Materials and Methods

Patients

One hundred eighty-four female patients with established RA were recruited into the study. All the patients fulfilled the American Rheumatism Association 1987 revised criteria for RA (25). Patients were randomly chosen from the methotrexate (MTX)-treated patient cohorts at two rheumatology units in Sweden, Sahlgrenska University Hospital in Gothenburg and the Northern Älvsborg Country Hospital in Uddevalla during the period from November 2011 until September 2013. Patients under the age of 18, patients with other rheumatologic diseases, and juvenile idiopathic arthritis were excluded. At inclusion, 93% (n = 172) of patients received MTX treatment. Fifty-one patients (28%) had treatment with biologics including infliximab (n = 23), etanercept (n = 12), golimumab (n = 5), adalimumab (n = 3), rituximab (n = 3), tocilizumab (n = 4), abatacept (n = 1). Twenty-five MTX-treated patients (16%) received concomitantly other disease modifying drugs (14 sulfasalazine, 6 hydroxychloroquine, 4 combination of sulfasalazine and hydroxychloroquine, and 1 cyclosporine A). Oral corticosteroids (median dose 5.0 mg/day) were regularly used by 20 patients (11%). All patients completed the questionnaire about their current medication, concomitant diseases and smoking habits. At inclusion, all patients were examined by experienced rheumatologists and the clinical (tenderness and swelling of 28 joints) and laboratory (erythrocyte sedimentation rate, C-reactive protein) disease activity variables were recorded. Disease activity score in 28 joints (DAS28) was calculated (http://www.4s-dawn.com/DAS28/). The clinical information with regard to patients' age, sex, body mass index (BMI), body fat content (26), and disease duration were collected.

Ethical Consideration

The study was approved by the Swedish Ethical Review Authority (Dnr. 659-2011) and performed in accordance with the Declaration of Helsinki. The informed written consent was obtained from all subjects prior to enrolment in the study. The trial is registered at ClinicalTrials.gov with ID NCT03449589.

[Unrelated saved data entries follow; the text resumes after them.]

-- ==== Sys2Proof/Machine/Step.lean ====
section
/-! DEFINITION. One step: one instruction or one exception entry (60 R803; 70 R872). -/

namespace Sys2Proof.Machine

/-- The instruction at the pc, run (60 R803(2) to (8)). -/
def State.runInstruction (s : State) : Host.Outcome State Fault Refusal :=
  match s.fetch with
  | .error e => raise s e
  | .ok i => exec i s

/-- One step (60 R803): the environment acts, then an interrupt that is due has its turn or the instruction at the pc
runs. In Debug state the run has ended (60 R844). -/
def step (s : State) : Host.Outcome State Fault Refusal :=
  if s.halted then .fault .halted
  else
    match s.environment.nextInterrupt with
    | some k => .next (s.environment.interrupted k)
    | none => s.environment.startStep.runInstruction

/-- `s` with an instruction stored where the next step fetches, at the pc (log 26). -/
def State.withFetchWord (s : State) (nbits w : Nat) : State :=
  { s with mem := s.mem.setBytes s.pc (tableBytes nbits w) }

end Sys2Proof.Machine
end

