/-- HLT enters Debug state if halting is enabled and allowed, and is Undefined else; DCPS1 to DCPS3 and DRPS have their effect in
Debug state, under the conditions of each, and are Undefined outside it and under any other conditions: DCPS1 at EL0 when TGE
reroutes, DCPS2 without EL2 and at Secure EL0 and EL1, DCPS3 without EL3 and with EDSCR.SDD = 1, DRPS at EL0. A step of the
machine in Debug state stops, the only stop there is (49 R705 to R709; 60 R842 to R844; log 12). That the pc stays, what DRPS makes of it, and that an Undefined in Debug state changes nothing are the
model's reading (log 23). -/
def Obligations.DebugInstructions : Prop :=
  ∀ (s : State) (imm : BitVec 16),
    let halts := s.edscr.getLsbD 14 = true ∧ s.haltingAllowed = true
    let atLeast := fun level : EL => if s.p.el.toNat < level.toNat then level else s.p.el
    (halts → exec (.hlt imm) s = .next { s with halted := true, dlr := s.pc, dspsr := s.p.image }) ∧
    (s.halted = true → step s = .fault .halted) ∧ (s.halted = false → ∃ t, step s = .next t) ∧
    (¬halts → Traps (.hlt imm) s .undefined) ∧
    (s.halted = true → ¬(s.p.el = .el0 ∧ Rerouted s) → ChangesLevel (.dcps1 imm) s (atLeast .el1)) ∧
    (s.halted = true → s.cfg.haveEL2 = true → (s.isSecure = false ∨ 2 ≤ s.p.el.toNat) →
      ChangesLevel (.dcps2 imm) s (atLeast .el2)) ∧
    (s.halted = true → s.cfg.haveEL3 = true → s.edscr.getLsbD 16 = false → ChangesLevel (.dcps3 imm) s .el3) ∧
    (s.halted = true → s.p.el ≠ .el0 → ∃ dlr dspsr draws, exec .drps s = .next { s with
      p := s.returnPState (s.elRegs s.p.el).spsr, dlr := dlr, dspsr := dspsr, draws := draws }) ∧
    (s.halted = false → Traps (.dcps1 imm) s .undefined ∧ Traps (.dcps2 imm) s .undefined ∧
      Traps (.dcps3 imm) s .undefined ∧ Traps .drps s .undefined) ∧
    (s.p.el = .el0 ∧ Rerouted s → Traps (.dcps1 imm) s .undefined) ∧
    (s.cfg.haveEL2 = false ∨ (s.isSecure = true ∧ s.p.el.toNat < 2) → Traps (.dcps2 imm) s .undefined) ∧
    (s.cfg.haveEL3 = false ∨ s.edscr.getLsbD 16 = true → Traps (.dcps3 imm) s .undefined) ∧
    (s.p.el = .el0 → Traps .drps s .undefined)

/-- MRS and MSR (register). By default the registers are those of 10 R62 at their addresses; of any map: at an address without
a register, at too low a level, in the direction it does not have or where it does not exist, Undefined; then the trap of DAIF at
EL0; else MRS reads the register, each view of PSTATE in its own bits, and MSR writes its writable bits, while every register at
another address and all other state (general registers, SP_EL3, memory, monitor, event register, inputs, debug state, the
model's own fields) keep their values (10 R45, R61, R62, R67, R68, R76; 49 R730, R731). The model's choices: the bits that a write changes (log 18), the registers of a level
that is not implemented (log 17), the trap in host mode (log 36), registers that the user adds (log 39). -/
def Obligations.SystemRegisterMoves : Prop :=
  ∀ (s : State) (o0 : BitVec 1) (op1 : BitVec 3) (crn crm : BitVec 4) (op2 : BitVec 3) (rt : Reg),
    let a := sysAddress (1#1 ++ o0) op1 crn crm op2
    let mrs := Instr.mrs o0 op1 crn crm op2 rt
    let msr := Instr.msrRegister o0 op1 crn crm op2 rt
    (s.cfg.sysRegs = Config.default.sysRegs → ∀ b reg, s.sysRegAt b = some reg ↔ (b, reg) ∈ registerTable) ∧
    (s.sysRegAt a = none → Traps mrs s .undefined ∧ Traps msr s .undefined) ∧
    ∀ reg, s.sysRegAt a = some reg →
      let usable := LevelAllows s op1 ∧ Exists s reg
      let trapped := reg = .daif ∧ MasksTrapped s
      (¬(usable ∧ MayRead reg) → Traps mrs s .undefined) ∧
      (¬(usable ∧ MayWrite reg) → Traps msr s .undefined) ∧
      (usable → trapped → Traps mrs s (.systemRegisterTrap .el1 (1#1 ++ o0) op2 op1 crn rt crm 1#1) ∧
        Traps msr s (.systemRegisterTrap .el1 (1#1 ++ o0) op2 op1 crn rt crm 0#1)) ∧
      (usable → MayRead reg → ¬trapped → Completes mrs s (.toReg rt (registerValue s reg))) ∧
      (usable → MayWrite reg → ¬trapped → ∃ t, exec msr s = .next t ∧
        registerValue t reg = (registerValue s reg &&& ~~~writable s reg) ||| (s.readX rt &&& writable s reg) ∧
        (∀ other, other.address ≠ a → registerValue t other = registerValue s other) ∧
        t.p.il = s.p.il ∧ t.p.ss = s.p.ss ∧
        t = { s with
          p := t.p, spEL0 := t.spEL0, spEL1 := t.spEL1, spEL2 := t.spEL2, el1 := t.el1, el2 := t.el2, el3 := t.el3
          hcr := t.hcr, scr := t.scr, dlr := t.dlr, dspsr := t.dspsr, disr := t.disr, vdisr := t.vdisr, par := t.par
          tpidr := t.tpidr, extra := t.extra, pc := s.pc + 4#64 })
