-- ==== Sys2Proof/Laws/State.lean ====
section
/-! SUPPORT. What each named update of the state leaves in each field, so that no proof unfolds a record update. -/

namespace Sys2Proof.Machine

/-! ## writeX -/

@[simp] theorem State.writeX_cfg {w : Nat} (s : State) (r : Reg) (v : BitVec w) : (s.writeX r v).cfg = s.cfg :=
  by unfold State.writeX; split <;> rfl
@[simp] theorem State.writeX_spEL0 {w : Nat} (s : State) (r : Reg) (v : BitVec w) : (s.writeX r v).spEL0 = s.spEL0 :=
  by unfold State.writeX; split <;> rfl
@[simp] theorem State.writeX_spEL1 {w : Nat} (s : State) (r : Reg) (v : BitVec w) : (s.writeX r v).spEL1 = s.spEL1 :=
  by unfold State.writeX; split <;> rfl
@[simp] theorem State.writeX_spEL2 {w : Nat} (s : State) (r : Reg) (v : BitVec w) : (s.writeX r v).spEL2 = s.spEL2 :=
  by unfold State.writeX; split <;> rfl
@[simp] theorem State.writeX_spEL3 {w : Nat} (s : State) (r : Reg) (v : BitVec w) : (s.writeX r v).spEL3 = s.spEL3 :=
  by unfold State.writeX; split <;> rfl
@[simp] theorem State.writeX_pc {w : Nat} (s : State) (r : Reg) (v : BitVec w) : (s.writeX r v).pc = s.pc :=
  by unfold State.writeX; split <;> rfl
@[simp] theorem State.writeX_p {w : Nat} (s : State) (r : Reg) (v : BitVec w) : (s.writeX r v).p = s.p :=
  by unfold State.writeX; split <;> rfl
@[simp] theorem State.writeX_monitor {w : Nat} (s : State) (r : Reg) (v : BitVec w) : (s.writeX r v).monitor = s.monitor :=
  by unfold State.writeX; split <;> rfl
@[simp] theorem State.writeX_event {w : Nat} (s : State) (r : Reg) (v : BitVec w) : (s.writeX r v).event = s.event :=
  by unfold State.writeX; split <;> rfl
@[simp] theorem State.writeX_irqPending {w : Nat} (s : State) (r : Reg) (v : BitVec w) : (s.writeX r v).irqPending = s.irqPending :=
  by unfold State.writeX; split <;> rfl
@[simp] theorem State.writeX_fiqPending {w : Nat} (s : State) (r : Reg) (v : BitVec w) : (s.writeX r v).fiqPending = s.fiqPending :=
  by unfold State.writeX; split <;> rfl
@[simp] theorem State.writeX_serrorPending {w : Nat} (s : State) (r : Reg) (v : BitVec w) : (s.writeX r v).serrorPending = s.serrorPending :=
  by unfold State.writeX; split <;> rfl
@[simp] theorem State.writeX_serrorIss {w : Nat} (s : State) (r : Reg) (v : BitVec w) : (s.writeX r v).serrorIss = s.serrorIss :=
  by unfold State.writeX; split <;> rfl
@[simp] theorem State.writeX_vserrorPending {w : Nat} (s : State) (r : Reg) (v : BitVec w) : (s.writeX r v).vserrorPending = s.vserrorPending :=
  by unfold State.writeX; split <;> rfl
@[simp] theorem State.writeX_vserrorIss {w : Nat} (s : State) (r : Reg) (v : BitVec w) : (s.writeX r v).vserrorIss = s.vserrorIss :=
  by unfold State.writeX; split <;> rfl
@[simp] theorem State.writeX_halted {w : Nat} (s : State) (r : Reg) (v : BitVec w) : (s.writeX r v).halted = s.halted :=
  by unfold State.writeX; split <;> rfl
@[simp] theorem State.writeX_edscr {w : Nat} (s : State) (r : Reg) (v : BitVec w) : (s.writeX r v).edscr = s.edscr :=
  by unfold State.writeX; split <;> rfl
@[simp] theorem State.writeX_haltingAllowed {w : Nat} (s : State) (r : Reg) (v : BitVec w) : (s.writeX r v).haltingAllowed = s.haltingAllowed :=
  by unfold State.writeX; split <;> rfl
@[simp] theorem State.writeX_el1 {w : Nat} (s : State) (r : Reg) (v : BitVec w) : (s.writeX r v).el1 = s.el1 :=
  by unfold State.writeX; split <;> rfl
@[simp] theorem State.writeX_el2 {w : Nat} (s : State) (r : Reg) (v : BitVec w) : (s.writeX r v).el2 = s.el2 :=
  by unfold State.writeX; split <;> rfl
@[simp] theorem State.writeX_el3 {w : Nat} (s : State) (r : Reg) (v : BitVec w) : (s.writeX r v).el3 = s.el3 :=
  by unfold State.writeX; split <;> rfl
@[simp] theorem State.writeX_hcr {w : Nat} (s : State) (r : Reg) (v : BitVec w) : (s.writeX r v).hcr = s.hcr :=
  by unfold State.writeX; split <;> rfl
@[simp] theorem State.writeX_scr {w : Nat} (s : State) (r : Reg) (v : BitVec w) : (s.writeX r v).scr = s.scr :=
  by unfold State.writeX; split <;> rfl
@[simp] theorem State.writeX_dlr {w : Nat} (s : State) (r : Reg) (v : BitVec w) : (s.writeX r v).dlr = s.dlr :=
  by unfold State.writeX; split <;> rfl
@[simp] theorem State.writeX_dspsr {w : Nat} (s : State) (r : Reg) (v : BitVec w) : (s.writeX r v).dspsr = s.dspsr :=
  by unfold State.writeX; split <;> rfl
@[simp] theorem State.writeX_disr {w : Nat} (s : State) (r : Reg) (v : BitVec w) : (s.writeX r v).disr = s.disr :=
  by unfold State.writeX; split <;> rfl
@[simp] theorem State.writeX_vdisr {w : Nat} (s : State) (r : Reg) (v : BitVec w) : (s.writeX r v).vdisr = s.vdisr :=
  by unfold State.writeX; split <;> rfl
@[simp] theorem State.writeX_par {w : Nat} (s : State) (r : Reg) (v : BitVec w) : (s.writeX r v).par = s.par :=
  by unfold State.writeX; split <;> rfl
@[simp] theorem State.writeX_tpidr {w : Nat} (s : State) (r : Reg) (v : BitVec w) : (s.writeX r v).tpidr = s.tpidr :=
  by unfold State.writeX; split <;> rfl
@[simp] theorem State.writeX_extra {w : Nat} (s : State) (r : Reg) (v : BitVec w) : (s.writeX r v).extra = s.extra :=
  by unfold State.writeX; split <;> rfl
@[simp] theorem State.writeX_mem {w : Nat} (s : State) (r : Reg) (v : BitVec w) : (s.writeX r v).mem = s.mem :=
  by unfold State.writeX; split <;> rfl
@[simp] theorem State.writeX_draws {w : Nat} (s : State) (r : Reg) (v : BitVec w) : (s.writeX r v).draws = s.draws :=
  by unfold State.writeX; split <;> rfl
@[simp] theorem State.writeX_env {w : Nat} (s : State) (r : Reg) (v : BitVec w) : (s.writeX r v).env = s.env :=
  by unfold State.writeX; split <;> rfl
@[simp] theorem State.writeX_interruptFirst {w : Nat} (s : State) (r : Reg) (v : BitVec w) : (s.writeX r v).interruptFirst = s.interruptFirst :=
  by unfold State.writeX; split <;> rfl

Calculation of Estimated Cardiovascular Risk

A 10-year risk for development of CVD was estimated (eCVR) using a digital version of the Framingham algorithm (27) and included sex, age, systolic blood pressure, treatment for hypertension, current smoking, diabetes, HDL, and total cholesterol.

CVD Follow-Up at 5 Years

Five years after enrollment, the patients were contacted for a structured telephone interview and a questionnaire was sent to their home address. The questions were asked for any CV event, and about current medication with antihypertensive drugs, anticoagulants, anti-diabetic drugs, and use of statins. The reported CV events and changes in medications were then controlled in patients' medical records and the Swedish National Health Registry. We were able to reach all patients except 3 patients—two of them were diseased and one patient had moved out of Sweden.

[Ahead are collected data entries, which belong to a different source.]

-- ==== Sys2Proof/Laws/PerInstr.lean ====
section
/-! SUPPORT. The family `Encodes`: an alias and its base instruction have one encoding, the base instruction of an
    instruction
is its own base instruction, and it is well formed if the instruction is (30 R145, R196). One lemma for each
    constructor. -/

namespace Sys2Proof.Laws.Encodes

/-- The encoding of an instruction is that of its base instruction. -/
def Statement (i : Instr) : Prop :=
  i.core.core = i.core ∧ encode i.core = encode i ∧ (i.wellFormed = true → i.core.wellFormed = true)

/-- A base instruction is its own base instruction. -/
theorem of_core (i : Instr) (h : i.core = i) : Statement i := by
  rw [Statement, h]
  exact ⟨h, rfl, id⟩

/-- A field and ones below it, put into a word. -/
theorem put_append (f : BitVec 1) : put 10 (f ++ 31#5) = put 15 f ||| 0x7C00#32 := by
  revert f; decide

/-- The `CRm` of an AT operation, put into a word. -/
theorem put_crm (f : BitVec 1) : put 8 (4#3 ++ f) = 0x800#32 ||| put 8 f := by
  revert f; decide

/-- The first check of two. -/
theorem and1 (a b : Bool) (h : (a && b) = true) : a = true := (Bool.and_eq_true_iff.mp h).1


theorem move_vvvmvv (x k3 v0 v1 v2 v3 v4 v5 : Word) :
    x ||| v0 ||| v1 ||| v2 ||| (v3 ||| k3) ||| v4 ||| v5 = (x ||| k3) ||| v0 ||| v1 ||| v2 ||| v3 ||| v4 ||| v5 := by
  ac_rfl

theorem move_vknvv (x k1 k2 v0 v2 v3 v4 : Word) :
    x ||| v0 ||| k1 ||| (k2 ||| v2) ||| v3 ||| v4 = (x ||| k1 ||| k2) ||| v0 ||| v2 ||| v3 ||| v4 := by
  ac_rfl

theorem move_vvvvkv (x k4 v0 v1 v2 v3 v5 : Word) :
    x ||| v0 ||| v1 ||| v2 ||| v3 ||| k4 ||| v5 = (x ||| k4) ||| v0 ||| v1 ||| v2 ||| v3 ||| v5 := by
  ac_rfl

theorem move_vvvvvk (x k5 v0 v1 v2 v3 v4 : Word) :
    x ||| v0 ||| v1 ||| v2 ||| v3 ||| v4 ||| k5 = (x ||| k5) ||| v0 ||| v1 ||| v2 ||| v3 ||| v4 := by
  ac_rfl

theorem move_vvvvk (x k4 v0 v1 v2 v3 : Word) :
    x ||| v0 ||| v1 ||| v2 ||| v3 ||| k4 = (x ||| k4) ||| v0 ||| v1 ||| v2 ||| v3 := by
  ac_rfl

theorem move_vkvkv (x k1 k3 v0 v2 v4 : Word) :
    x ||| v0 ||| k1 ||| v2 ||| k3 ||| v4 = (x ||| k1 ||| k3) ||| v0 ||| v2 ||| v4 := by
  ac_rfl

theorem move_vkvvv (x k1 v0 v2 v3 v4 : Word) :
    x ||| v0 ||| k1 ||| v2 ||| v3 ||| v4 = (x ||| k1) ||| v0 ||| v2 ||| v3 ||| v4 := by
  ac_rfl

theorem move_vvkvv (x k2 v0 v1 v3 v4 : Word) :
    x ||| v0 ||| v1 ||| k2 ||| v3 ||| v4 = (x ||| k2) ||| v0 ||| v1 ||| v3 ||| v4 := by
  ac_rfl

theorem move_vkkvv (x k1 k2 v0 v3 v4 : Word) :
    x ||| v0 ||| k1 ||| k2 ||| v3 ||| v4 = (x ||| k1 ||| k2) ||| v0 ||| v3 ||| v4 := by
  ac_rfl

theorem move_vkvkkv (x k1 k3 k4 v0 v2 v5 : Word) :
    x ||| v0 ||| k1 ||| v2 ||| k3 ||| k4 ||| v5 = (x ||| k1 ||| k3 ||| k4) ||| v0 ||| v2 ||| v5 := by
  ac_rfl

theorem move_vvkv (x k2 v0 v1 v3 : Word) :
    x ||| v0 ||| v1 ||| k2 ||| v3 = (x ||| k2) ||| v0 ||| v1 ||| v3 := by
  ac_rfl

theorem move_vkvv (x k1 v0 v2 v3 : Word) :
    x ||| v0 ||| k1 ||| v2 ||| v3 = (x ||| k1) ||| v0 ||| v2 ||| v3 := by
  ac_rfl

theorem move_kvvvk (x k0 k4 v1 v2 v3 : Word) :
    x ||| k0 ||| v1 ||| v2 ||| v3 ||| k4 = (x ||| k0 ||| k4) ||| v1 ||| v2 ||| v3 := by
  ac_rfl

theorem move_vkvvvk (x k1 k5 v0 v2 v3 v4 : Word) :
    x ||| v0 ||| k1 ||| v2 ||| v3 ||| v4 ||| k5 = (x ||| k1 ||| k5) ||| v0 ||| v2 ||| v3 ||| v4 := by
  ac_rfl

theorem move_vvkkvv (x k2 k3 v0 v1 v4 v5 : Word) :
    x ||| v0 ||| v1 ||| k2 ||| k3 ||| v4 ||| v5 = (x ||| k2 ||| k3) ||| v0 ||| v1 ||| v4 ||| v5 := by
  ac_rfl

Collection and Preparation of Blood Samples

The blood samples were obtained after overnight fast. Blood was collected from the peripheral cubital vein directly into the vacuum tubes containing serum clot activator (Vacuette, Greiner Bio-One, Kremsmunster, Austria), mixed thoroughly and left to coagulate for 3–4 h at room temperature. The tubes were then centrifuged at 2,000 × g for 10 min, the serum carefully collected, aliquoted, and stored at −80°C until use.

Measurement of sRAGE

The levels of sRAGE in serum were determined using a specific sandwich ELISA kit (R&D Systems, Minneapolis, MN, USA) according to the manufacturer's protocol. Serum was diluted 1/3 in assay buffer and introduced into the ELISA plates coated with mouse monoclonal antibody against RAGE. After 2 h of incubation with serum, polyclonal capture antibody against the extracellular portion of RAGE was used. The reaction was visualized by tetramethylbenzidine substrate. The minimum detectable concentration of sRAGE was 4 pg/ml. According to the manufacturer, no significant cross-reactivity to EN-RAGE, HMGB1, S100A10, or S100Baa was observed.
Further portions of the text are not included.